/-! R306 -/
def axst_POS : Field := fld 0x10 35 0 .ro 0
def axst_TARGET : Field := fld 0x11 35 0 .ro 0
def axst_REM : Field := fld 0x12 35 0 .ro 0
def axst_VEL : Field := fld 0x13 35 0 .ro 0
def axst_MSTATE : Field := fld 0x14 35 32 .ro 0
def axst_SSTATE : Field := fld 0x14 31 29 .ro 0
def axst_DIR : Field := fld 0x14 28 28 .ro 0
def axst_POS_OK : Field := fld 0x14 27 27 .ro 0
def axst_HOMED : Field := fld 0x14 26 26 .ro 0
def axst_LIM0 : Field := fld 0x14 25 25 .ro 0
def axst_LIM1 : Field := fld 0x14 24 24 .ro 0
def axst_VCLAMP : Field := fld 0x14 23 23 .ro 0
def axst_UNC_CAUSE : Field := fld 0x14 22 20 .ro 2
def axst_LIM_POS : Field := fld 0x15 35 0 .ro 0
def axst_HOME_CORR : Field := fld 0x16 35 0 .ro 0
def axst_GSTATE : Field := fld 0x17 35 34 .ro 0
def axst_MSRC : Field := fld 0x17 33 32 .ro 0
def axst_MINDEX : Field := fld 0x17 31 28 .ro 0
def axst_RATIO : Field := fld 0x18 35 0 .ro 0
def axst_LAG : Field := fld 0x19 35 0 .ro 0
def axst_HANDOVER : Field := fld 0x1a 35 0 .ro 0
def axst_HOME_TR : Field := fld 0x1b 35 24 .ro 0
def axst_GEAR_TR : Field := fld 0x1b 23 12 .ro 0
def axst_CONF_TR : Field := fld 0x1b 11 0 .ro 0

/-! R309 -/
def pr_VMAX : Field := rfld 0x0 35 0 .rw 0x400000 1 68719476735
def pr_ACC : Field := rfld 0x1 35 0 .rw 0x10000 1 68719476735
def pr_DEC : Field := rfld 0x2 35 0 .rw 0x10000 1 68719476735
def pr_JERK : Field := rfld 0x3 35 0 .rw 0x100 1 68719476735
def pr_JLIM : Field := fld 0x4 35 35 .rw 0
def pr_VSTART : Field := fld 0x4 34 22 .rw 0

/-! R318 -/
def hm_HKIND : Field := rfld 0x0 35 33 .rw 4 0 4
def hm_HDIR : Field := fld 0x0 32 32 .rw 0
def hm_HSW : Field := fld 0x0 31 31 .rw 0
def hm_SPROF : Field := fld 0x0 30 28 .rw 0
def hm_LPROF : Field := fld 0x0 27 25 .rw 1
def hm_HENC : Field := fld 0x0 24 22 .rw 0
def hm_HOME_POS : Field := fld 0x1 35 0 .rw 0
def hm_SEARCH_MAX : Field := rfld 0x2 31 0 .rw 0x100000 1 4294967295
def hm_LATCH_MAX : Field := rfld 0x3 35 18 .rw 0x1000 1 262143
def hm_BACKOFF : Field := fld 0x3 17 0 .rw 0

/-! R336 -/
def dr_CTRL : Field := fld 0x100 35 35 .rw 0
def dr_TSEL : Field := fld 0x100 34 33 .rw 0
def dr_VFS : Field := fld 0x100 32 31 .rw 1
def dr_IRUN : Field := fld 0x101 35 26 .rw 0x200
def dr_IHOLD : Field := fld 0x101 25 16 .rw 0x100
def dr_TOFF : Field := rfld 0x102 35 29 .rw 0x28 2 127
def dr_FAST : Field := rfld 0x102 28 24 .rw 4 0 16
def dr_BLK_BAND : Field := fld 0x102 23 23 .rw 1
def dr_BLK0 : Field := fld 0x102 22 19 .rw 3
def dr_BLK1 : Field := fld 0x102 18 15 .rw 4
def dr_BLK2 : Field := fld 0x102 14 11 .rw 5
def dr_DT : Field := rfld 0x103 35 30 .rw 8 4 63
def dr_ISRC : Field := fld 0x103 29 26 .rw 4
def dr_ISNK : Field := fld 0x103 25 22 .rw 4
def dr_TGATE : Field := rfld 0x103 21 17 .rw 0xa 1 31
def dr_OC_TH : Field := rfld 0x104 35 32 .rw 0xc 9 15
def dr_HS_TH : Field := fld 0x104 31 30 .rw 1
def dr_VDS_TH : Field := rfld 0x104 29 24 .rw 0x14 1 63
def dr_VDS_HS : Field := rfld 0x104 23 18 .rw 0x10 1 63
def dr_REC_DLY : Field := rfld 0x104 17 10 .rw 4 1 255
def dr_OPEN_N : Field := rfld 0x105 35 28 .rw 0x10 1 255
def dr_SENSE_N : Field := rfld 0x105 27 20 .rw 0x10 1 255
def dr_HEAD_N : Field := rfld 0x105 19 12 .rw 0x20 1 255
def dr_OPEN_FR : Field := rfld 0x105 11 8 .rw 4 1 15
def dr_STALL_EN : Field := fld 0x106 35 35 .rw 0
def dr_STALL_TH : Field := rfld 0x106 34 27 .rw 0x40 1 255
def dr_STALL_FS : Field := rfld 0x106 26 19 .rw 4 1 255
def dr_STALL_FMIN : Field := rfld 0x106 18 5 .rw 0xc8 1 16383
def dr_RCOIL : Field := fld 0x107 35 24 .rw 0
def dr_LCOIL : Field := fld 0x107 23 12 .rw 0
def dr_RSHUNT : Field := fld 0x107 11 0 .rw 0
def dr_VRUN : Field := fld 0x108 35 26 .rw 0x200
def dr_VHOLD : Field := fld 0x108 25 16 .rw 0x100
def dr_KFF : Field := fld 0x108 15 8 .rw 0
def dr_VSLEW : Field := rfld 0x108 7 0 .rw 0x20 1 255
def dr_PWM_KHZ : Field := rfld 0x109 35 28 .rw 0x19 5 100
def dr_DEC_A : Field := fld 0x109 27 26 .rw 0
def dr_AFT_A : Field := fld 0x109 25 24 .rw 0
def dr_DEC_B : Field := fld 0x109 23 22 .rw 0
def dr_AFT_B : Field := fld 0x109 21 20 .rw 0
def dr_ILIM_DC : Field := fld 0x109 19 10 .rw 0x3ff

/-! R339 -/
def ust_ODD : Field := fld 0x0 27 18 .rw 0
def ust_EVEN : Field := fld 0x0 9 0 .rw 0

/-! R358 -/
def drst_ANGLE : Field := fld 0x120 35 26 .ro 0
def drst_DAC_A : Field := fld 0x120 25 15 .ro 0
def drst_DAC_B : Field := fld 0x120 14 4 .ro 0
def drst_IMEAS_A : Field := fld 0x121 35 24 .ro 0
def drst_IMEAS_B : Field := fld 0x121 23 12 .ro 0
def drst_VAMP : Field := fld 0x121 9 0 .ro 0
def drst_BSTATE_A : Field := fld 0x122 35 33 .ro 0
def drst_BSTATE_B : Field := fld 0x122 32 30 .ro 0
def drst_FCAUSE_A : Field := fld 0x122 29 26 .ro 0
def drst_FCAUSE_B : Field := fld 0x122 25 22 .ro 0
def drst_HEADROOM_A : Field := fld 0x122 21 21 .ro 0
def drst_HEADROOM_B : Field := fld 0x122 20 20 .ro 0
def drst_STALL_OK : Field := fld 0x122 19 19 .ro 0
def drst_AOFS : Field := fld 0x122 18 9 .ro 0
def drst_LAMBDA : Field := fld 0x123 35 26 .ro 0
def drst_MARGIN_MIN : Field := fld 0x123 25 16 .ro 0
def drst_OFS_A : Field := fld 0x124 35 24 .ro 0
def drst_OFS_B : Field := fld 0x124 23 12 .ro 0
def drst_OC_TR : Field := fld 0x125 35 24 .ro 0
def drst_GATE_TR : Field := fld 0x125 23 12 .ro 0
def drst_DIAG_TR : Field := fld 0x125 11 0 .ro 0
def drst_STALL_TR : Field := fld 0x126 35 24 .ro 0
def drst_OFS_TR : Field := fld 0x126 23 12 .ro 0
def drst_HEAD_CNT : Field := fld 0x126 11 0 .ro 0

/-! R364 -/
def sc_EN : Field := fld 0x0 35 35 .rw 0
def sc_VFS : Field := fld 0x0 34 33 .rw 1
def sc_BLK : Field := fld 0x0 32 29 .rw 3
def sc_OC_TH : Field := rfld 0x0 28 25 .rw 0xc 9 15
def sc_HS_TH : Field := fld 0x0 24 23 .rw 1
def sc_VDS_TH : Field := rfld 0x0 22 17 .rw 0x14 1 63
def sc_VDS_HS : Field := rfld 0x0 16 11 .rw 0x10 1 63
def sc_REC_DLY : Field := rfld 0x0 10 3 .rw 4 1 255
def sc_RSHUNT : Field := fld 0x1 35 24 .rw 0
def sc_RCOLD : Field := fld 0x1 23 12 .rw 0
def sc_REL_I : Field := rfld 0x1 9 0 .rw 0x10 1 1023
def sc_KINK_D : Field := rfld 0x2 35 28 .rw 0x10 1 255
def sc_KAVG : Field := rfld 0x2 27 25 .rw 2 0 4
def sc_CBLANK : Field := fld 0x2 24 17 .rw 0xa
def sc_DIP_I : Field := fld 0x2 16 7 .rw 0x10
def sc_OPEN_T : Field := rfld 0x3 35 28 .rw 5 1 255
def sc_OPEN_I : Field := rfld 0x3 27 18 .rw 8 1 1023
def sc_DPULSE : Field := rfld 0x3 17 10 .rw 0xa 1 255
def sc_DIAG_IMIN : Field := rfld 0x3 9 0 .rw 4 1 1023
def sc_RTH1 : Field := rfld 0x4 35 24 .rw 0x64 1 4095
def sc_RTH2 : Field := rfld 0x4 23 12 .rw 0x12c 1 4095
def sc_TAU1 : Field := rfld 0x5 35 20 .rw 0xc8 10 65535
def sc_TAU2 : Field := rfld 0x5 19 4 .rw 0xbb8 1 65535
def sc_COIL_WARN : Field := fld 0x6 35 28 .rw 0x82
def sc_COIL_MAX : Field := fld 0x6 27 20 .rw 0x9b
def sc_CHYST : Field := rfld 0x6 19 16 .rw 5 1 15
def sc_AMB_EXT : Field := fld 0x6 15 15 .rw 0
def sc_AMB_IDX : Field := fld 0x6 14 12 .rw 0
def sc_THERM_EN : Field := fld 0x6 11 11 .rw 1

/-! R366 -/
def sp_NSEG : Field := fld 0x0 35 33 .rw 0
def sp_MISS : Field := fld 0x0 32 32 .rw 0
def sp_ITGT : Field := fld 0x1 35 26 .rw 0
def sp_PWM_KHZ : Field := fld 0x1 25 19 .rw 0x14
def sp_DECAY : Field := fld 0x1 18 18 .rw 1
def sp_END : Field := fld 0x1 17 16 .rw 0
def sp_DUR_ST : Field := fld 0x1 15 0 .rw 0
def sp_TMAX : Field := fld 0x2 35 12 .rw 0x64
════
In your answer, include only the lines above starting at the line that holds "def hm_SEARCH_MAX : Field" and ending at the line that holds "def dr_OPEN_N : Field", copied exactly.

Finished task:
def hm_SEARCH_MAX : Field := rfld 0x2 31 0 .rw 0x100000 1 4294967295
def hm_LATCH_MAX : Field := rfld 0x3 35 18 .rw 0x1000 1 262143
def hm_BACKOFF : Field := fld 0x3 17 0 .rw 0

/-! R336 -/
def dr_CTRL : Field := fld 0x100 35 35 .rw 0
def dr_TSEL : Field := fld 0x100 34 33 .rw 0
def dr_VFS : Field := fld 0x100 32 31 .rw 1
def dr_IRUN : Field := fld 0x101 35 26 .rw 0x200
def dr_IHOLD : Field := fld 0x101 25 16 .rw 0x100
def dr_TOFF : Field := rfld 0x102 35 29 .rw 0x28 2 127
def dr_FAST : Field := rfld 0x102 28 24 .rw 4 0 16
def dr_BLK_BAND : Field := fld 0x102 23 23 .rw 1
def dr_BLK0 : Field := fld 0x102 22 19 .rw 3
def dr_BLK1 : Field := fld 0x102 18 15 .rw 4
def dr_BLK2 : Field := fld 0x102 14 11 .rw 5
def dr_DT : Field := rfld 0x103 35 30 .rw 8 4 63
def dr_ISRC : Field := fld 0x103 29 26 .rw 4
def dr_ISNK : Field := fld 0x103 25 22 .rw 4
def dr_TGATE : Field := rfld 0x103 21 17 .rw 0xa 1 31
def dr_OC_TH : Field := rfld 0x104 35 32 .rw 0xc 9 15
def dr_HS_TH : Field := fld 0x104 31 30 .rw 1
def dr_VDS_TH : Field := rfld 0x104 29 24 .rw 0x14 1 63
def dr_VDS_HS : Field := rfld 0x104 23 18 .rw 0x10 1 63
def dr_REC_DLY : Field := rfld 0x104 17 10 .rw 4 1 255
def dr_OPEN_N : Field := rfld 0x105 35 28 .rw 0x10 1 255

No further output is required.